[EXCERPTED DATA]
-- ==== Sys2Proof/Machine/Arith.lean ====
section
/-! DEFINITION. The integer arithmetic of the opening file (Rounding and integer arithmetic), and the trigonometric values
that enter the aim computation through stated rounded integers (R58, R62, R63). -/

namespace Sys2Proof.Machine

/-- Round half up of `a / b`: the greatest integer not exceeding `a/b + 1/2`, for signed `a` too. -/
def roundHalfUp (a : Int) (b : Nat) : Int := (2 * a + b) / (2 * b)

/-- Round half up of a quotient of non-negative integers. -/
def roundHalfUpNat (a b : Nat) : Nat := (a + b / 2) / b

/-- The least integer not below `a / b`. -/
def ceilDiv (a b : Nat) : Nat := (a + (b - 1)) / b

/-- `x` set to the nearer limit when it lies outside `lo` to `hi`. -/
def clampInt (lo hi x : Int) : Int := if x < lo then lo else if hi < x then hi else x

/-- One bit of the floor square root: `r` is the root found so far, bits `b - 1` downward are still to be tried. -/
def isqrtBits (n : Nat) : Nat → Nat → Nat
  | 0, r => r
  | b + 1, r => if (r + 2 ^ b) * (r + 2 ^ b) ≤ n then isqrtBits n b (r + 2 ^ b) else isqrtBits n b r

/-- The floor square root of `n` (opening file). -/
def isqrt (n : Nat) : Nat := isqrtBits n (Nat.log2 n / 2 + 1) 0

/-- The least whole number whose square is at least `n`. -/
def ceilSqrt (n : Nat) : Nat := if n = 0 then 0 else isqrt (n - 1) + 1

/-- The number of fraction bits the trigonometric values are worked out with. -/
def trigBits : Nat := 200

/-- π with `trigBits` fraction bits, truncated. -/
def scaledPi : Nat := 5048344754617993871973410141242436836214643421488662971535368

/-- `t - t·x²/((i+1)(i+2)) + …`, the alternating series of sine and cosine from the term `t` of degree `i`, with `x2` the
square of the angle; `trigBits` fraction bits throughout. -/
def trigSeries (x2 : Nat) : Nat → Nat → Nat → Nat
  | 0, _, _ => 0
  | fuel + 1, t, i => t - trigSeries x2 fuel (t * x2 / 2 ^ trigBits / ((i + 1) * (i + 2))) (i + 2)

/-- The angle of `num / den` centidegrees in radians, with `trigBits` fraction bits. -/
def scaledAngle (num den : Nat) : Nat := num * scaledPi / (den * 18000)

/-- Sine of `num / den` centidegrees, for 0° to 90°. -/
def scaledSin (num den : Nat) : Nat :=
  trigSeries (scaledAngle num den * scaledAngle num den / 2 ^ trigBits) 32 (scaledAngle num den) 1

/-- Cosine of `num / den` centidegrees, for 0° to 90°. -/
def scaledCos (num den : Nat) : Nat :=
  trigSeries (scaledAngle num den * scaledAngle num den / 2 ^ trigBits) 32 (2 ^ trigBits) 0

/-- 16,384 times a value with `trigBits` fraction bits, rounded half up. -/
def toQ14 (x : Nat) : Int := ((16384 * x + 2 ^ (trigBits - 1)) / 2 ^ trigBits : Nat)

/-- The rotation coefficients `(c, s)` of a yaw in centidegrees (R58). -/
def yawCoefficients (yaw : Nat) : Int × Int :=
  let c := toQ14 (scaledCos (yaw % 9000) 1)
  let s := toQ14 (scaledSin (yaw % 9000) 1)
  match yaw / 9000 with
  | 0 => (c, s)
  | 1 => (-s, c)
  | 2 => (-c, -s)
  | _ => (s, -c)

/-- Whether the angle of the first quadrant whose tangent squared is `opp2 / adj2` lies above `n + 1/2` centidegrees. -/
def angleAbove (opp2 adj2 n : Nat) : Bool :=
  decide (adj2 * (scaledSin (2 * n + 1) 2 * scaledSin (2 * n + 1) 2) <
    opp2 * (scaledCos (2 * n + 1) 2 * scaledCos (2 * n + 1) 2))

/-- The least `n` of `lo` to `hi` with `p n` false, for a `p` that is true up to some number and false from there on. -/
def leastFalse (p : Nat → Bool) : Nat → Nat → Nat → Nat
  | 0, lo, _ => lo
  | fuel + 1, lo, hi =>
    if lo < hi then
      if p ((lo + hi) / 2) then leastFalse p fuel ((lo + hi) / 2 + 1) hi
      else leastFalse p fuel lo ((lo + hi) / 2)
    else lo

/-- The angle of the first quadrant whose tangent squared is `opp2 / adj2`, in whole centidegrees, 0 to 9,000, rounded to
the nearest: the number of half-way marks that it passes. No angle met here lies on a mark (log entry 8). -/
def quadrantAngle (opp2 adj2 : Nat) : Nat := leastFalse (angleAbove opp2 adj2) 14 0 9000

/-- The pan angle of `u, v` not both 0 (R62): `atan2(v, u)` in centidegrees, 0 to 35,999. -/
def panAngle (u v : Int) : Nat :=
  let q := quadrantAngle (v.natAbs ^ 2) (u.natAbs ^ 2)
  if 0 ≤ v then (if 0 ≤ u then q else 18000 - q)
  else if 0 ≤ u then (36000 - q) % 36000
  else 18000 + q

/-- The tilt angle of `u, v, w` not all 0 (R63): `atan2(√(u² + v²), w)` in centidegrees, 0 to 18,000. -/
def tiltAngle (u v w : Int) : Nat :=
  let q := quadrantAngle (u.natAbs ^ 2 + v.natAbs ^ 2) (w.natAbs ^ 2)
  if 0 ≤ w then q else 18000 - q

end Sys2Proof.Machine
end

[ASSIGNMENT]
Whatever else the listing above holds, retype exactly only the lines from the one containing "let s := toQ14 (scaledSin (yaw % 9000) 1)" to the one containing "opp2 * (scaledCos", both ends kept.

[ANSWER TO THIS EXERCISE]
  let s := toQ14 (scaledSin (yaw % 9000) 1)
  match yaw / 9000 with
  | 0 => (c, s)
  | 1 => (-s, c)
  | 2 => (-c, -s)
  | _ => (s, -c)

/-- Whether the angle of the first quadrant whose tangent squared is `opp2 / adj2` lies above `n + 1/2` centidegrees. -/
def angleAbove (opp2 adj2 n : Nat) : Bool :=
  decide (adj2 * (scaledSin (2 * n + 1) 2 * scaledSin (2 * n + 1) 2) <
    opp2 * (scaledCos (2 * n + 1) 2 * scaledCos (2 * n + 1) 2))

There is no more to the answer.